米国の高配当ETFといえば、VYM・HDV・SPYDの3つが代表格です。利回りや構成銘柄の特徴が異なり、目的によって相性が変わります。
3つのETFの基本スペック
各ETFの基本的な特徴を比較します(数値は公開情報を基にした目安)。
| 項目 | VYM | HDV | SPYD |
|---|---|---|---|
| 銘柄数 | 約400〜500 | 約75 | 約80 |
| 経費率 | 0.06% | 0.08% | 0.07% |
| 利回り目安 | 年3%前後 | 年3〜4% | 年4〜5% |
| 設計思想 | 大型分散 | 財務健全+高配当 | 高配当上位80銘柄 |
| ボラティリティ | 中 | 低め | 高め |
3商品とも信託報酬は0.1%以下と低水準で、長期保有に向いた構造です。
それぞれの設計の違い
各ETFの特徴を、もう少し詳しく見ていきます。
- VYM:銘柄数が多く、分散重視。
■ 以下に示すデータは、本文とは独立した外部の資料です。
-- ==== Sys2Proof/Laws/Frames5.lean ====
section
/-!
SUPPORT. Frames of faults, repair, modes, security, boot, the monitor: which parts of the state each operation and each command leaves alone. `x_only` speaks of an operation, `x_frames` of a command: it answers a next state, and only the parts named differ.
-/
/- One proof at a time: the default arguments of `Only.ofMk` are tactics, and a proof that runs them beside others waits for those, a thread each. -/
set_option Elab.async false

namespace Sys2Proof.Machine

/-! ### Faults -/

theorem execLockstepDisagreement_frames (d : Nat) (s : State) : Frames [.spans, .front, .taps, .lanes, .ofdm, .audio, .ports, .link, .cfg, .cal, .integ, .mode, .domains, .mb, .sec, .nv, .modeCode] s (execLockstepDisagreement d s) := by
  unfold execLockstepDisagreement
  dsimp -failIfUnchanged only
  repeat' (first
    | with_reducible exact Only.refl _ _
    | ((with_reducible refine Frames.onlyIf ?_); intro hg)
    | with_reducible refine Frames.next ?_
    | ((with_reducible refine (enterHalted_only _ _).andThen ?_ ?_); exact rfl)
    | ((with_reducible refine (fenceDie_only _ _ _ _).andThen ?_ ?_); exact rfl)
    | ((with_reducible refine (raise_only _ _ _ _).andThen ?_ ?_); exact rfl)
    | with_reducible refine Only.ite ?_ ?_
    | refine Only.ofMk rfl ?_)

theorem execSupplyTrip_frames (d dom : Nat) (tooHigh : Bool) (s : State) : Frames [.clk, .spans, .front, .taps, .lanes, .ofdm, .audio, .ports, .link, .cfg, .cal, .integ, .mode, .domains, .mb, .sec, .nv, .modeCode] s (execSupplyTrip d dom tooHigh s) := by
  unfold execSupplyTrip
  dsimp -failIfUnchanged only
  repeat' (first
    | with_reducible exact Only.refl _ _
    | ((with_reducible refine Frames.onlyIf ?_); intro hg)
    | with_reducible refine Frames.next ?_
    | ((with_reducible refine (domainOff_only _ _ _).andThen ?_ ?_); exact rfl)
    | ((with_reducible refine (enterHalted_only _ _).andThen ?_ ?_); exact rfl)
    | ((with_reducible refine (fenceDie_only _ _ _ _).andThen ?_ ?_); exact rfl)
    | ((with_reducible refine (raise_only _ _ _ _).andThen ?_ ?_); exact rfl)
    | with_reducible refine Only.ite ?_ ?_
    | refine Only.ofMk rfl ?_)

theorem execHostLinkFault_frames (s : State) : Frames [.spans, .front, .taps, .lanes, .ofdm, .audio, .ports, .link, .cfg, .integ, .mode, .domains, .mb, .sec, .nv, .modeCode] s (execHostLinkFault s) := by
  unfold execHostLinkFault
  dsimp -failIfUnchanged only
  repeat' (first
    | with_reducible exact Only.refl _ _
    | ((with_reducible refine Frames.onlyIf ?_); intro hg)
    | with_reducible refine Frames.next ?_
    | ((with_reducible refine (enterHalted_only _ _).andThen ?_ ?_); exact rfl)
    | refine Only.ofMk rfl ?_)

theorem remapRow_only (d array row : Nat) (s : State) : Only [.spans, .link, .integ, .mode, .sec, .nv, .modeCode] s (remapRow d array row s) := by
  unfold remapRow
  dsimp -failIfUnchanged only
  repeat' (first
    | with_reducible exact Only.refl _ _
    | ((with_reducible refine (raise_only _ _ _ _).andThen ?_ ?_); exact rfl)
    | ((with_reducible refine (refresh_only _).andThen ?_ ?_); exact rfl)
    | with_reducible refine Only.ite ?_ ?_
    | refine Only.ofMk rfl ?_)

theorem execSramSingleBitError_frames (d array row word : Nat) (s : State) : Frames [.spans, .link, .integ, .mode, .sec, .nv, .modeCode] s (execSramSingleBitError d array row word s) := by
  unfold execSramSingleBitError
  dsimp -failIfUnchanged only
  repeat' (first
    | with_reducible exact Only.refl _ _
    | ((with_reducible refine Frames.onlyIf ?_); intro hg)
    | with_reducible refine Frames.next ?_
    | ((with_reducible refine (State.setDieInteg_only _ _ _).andThen ?_ ?_); exact rfl)
    | ((with_reducible refine (occur_only _ _ _).andThen ?_ ?_); exact rfl)
    | ((with_reducible refine (remapRow_only _ _ _ _).andThen ?_ ?_); exact rfl)
    | with_reducible refine Only.ite ?_ ?_
    | refine Only.ofMk rfl ?_)

theorem loseData_only (d : Nat) (o : SramOwner) (s : State) : Only [.spans, .front, .taps, .lanes, .ofdm, .audio, .ports, .link, .cfg, .cal, .integ, .mode, .domains, .mb, .sec, .nv, .modeCode] s (loseData d o s) := by
  unfold loseData
  dsimp -failIfUnchanged only
  repeat' (first
    | with_reducible exact Only.refl _ _
    | ((with_reducible refine (State.setContext_only _ _ _).andThen ?_ ?_); exact rfl)
    | ((with_reducible refine (State.setDieInteg_only _ _ _).andThen ?_ ?_); exact rfl)
    | ((with_reducible refine (State.setSignal_only _ _ _ _).andThen ?_ ?_); exact rfl)
    | ((with_reducible refine (State.setSlot_only _ _ _).andThen ?_ ?_); exact rfl)
    | ((with_reducible refine (addSpan_only _ _ _).andThen ?_ ?_); exact rfl)
    | ((with_reducible refine (bandTapSpan_only _ _ _ _).andThen ?_ ?_); exact rfl)
    | ((with_reducible refine (discardBlock_only _ _).andThen ?_ ?_); exact rfl)
    | ((with_reducible refine (dropOldest_only _ _).andThen ?_ ?_); exact rfl)
    | ((with_reducible refine (enterHalted_only _ _).andThen ?_ ?_); exact rfl)
    | ((with_reducible refine (fenceDie_only _ _ _ _).andThen ?_ ?_); exact rfl)
    | ((with_reducible refine (raise_only _ _ _ _).andThen ?_ ?_); exact rfl)
    | ((with_reducible refine (restartHere_only _ _ _).andThen ?_ ?_); exact rfl)
    | ((with_reducible refine Only.foldlFrom ?_ ?_); intro _ _)
    | with_reducible refine Only.ite ?_ ?_
    | split
    | refine Only.ofMk rfl ?_)

theorem execSramUncorrectable_frames (d word : Nat) (o : SramOwner) (s : State) : Frames [.spans, .front, .taps, .lanes, .ofdm, .audio, .ports, .link, .cfg, .cal, .integ, .mode, .domains, .mb, .sec, .nv, .modeCode] s (execSramUncorrectable d word o s) := by
  unfold execSramUncorrectable
  dsimp -failIfUnchanged only
  repeat' (first
    | with_reducible exact Only.refl _ _
    | ((with_reducible refine Frames.onlyIf ?_); intro hg)
    | with_reducible refine Frames.next ?_
    | ((with_reducible refine (State.setDieInteg_only _ _ _).andThen ?_ ?_); exact rfl)
    | ((with_reducible refine (loseData_only _ _ _).andThen ?_ ?_); exact rfl)
    | ((with_reducible refine (raise_only _ _ _ _).andThen ?_ ?_); exact rfl)
    | refine Only.ofMk rfl ?_)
大型株主体で安定感がある
- HDV:財務健全性とキャッシュフロー安定性で銘柄を絞り込む傾向
- SPYD:S&P500のうち利回り上位80銘柄を機械的に選定。リバランス時に銘柄が大きく変わる
「分散重視ならVYM」「ディフェンシブ寄りならHDV」「高利回り重視ならSPYD」と整理できます。
セクター構成の傾向
セクター比率も、3つの性格を表します。
| ETF | 上位セクターの傾向 |
|---|---|
| VYM | 金融・生活必需品・ヘルスケアなど幅広い |
| HDV | エネルギー・ヘルスケア・生活必需品が中心 |
| SPYD | 不動産・金融・公益事業の比率が高い |
景気敏感業種か、ディフェンシブ業種かによって、相場局面ごとの値動きも変わります。
過去のリーマンショック・コロナショック時の傾向
過去の暴落局面で各ETFは大きく下落しました。傾向としては以下が知られています(あくまで過去の傾向で、将来を保証しません)。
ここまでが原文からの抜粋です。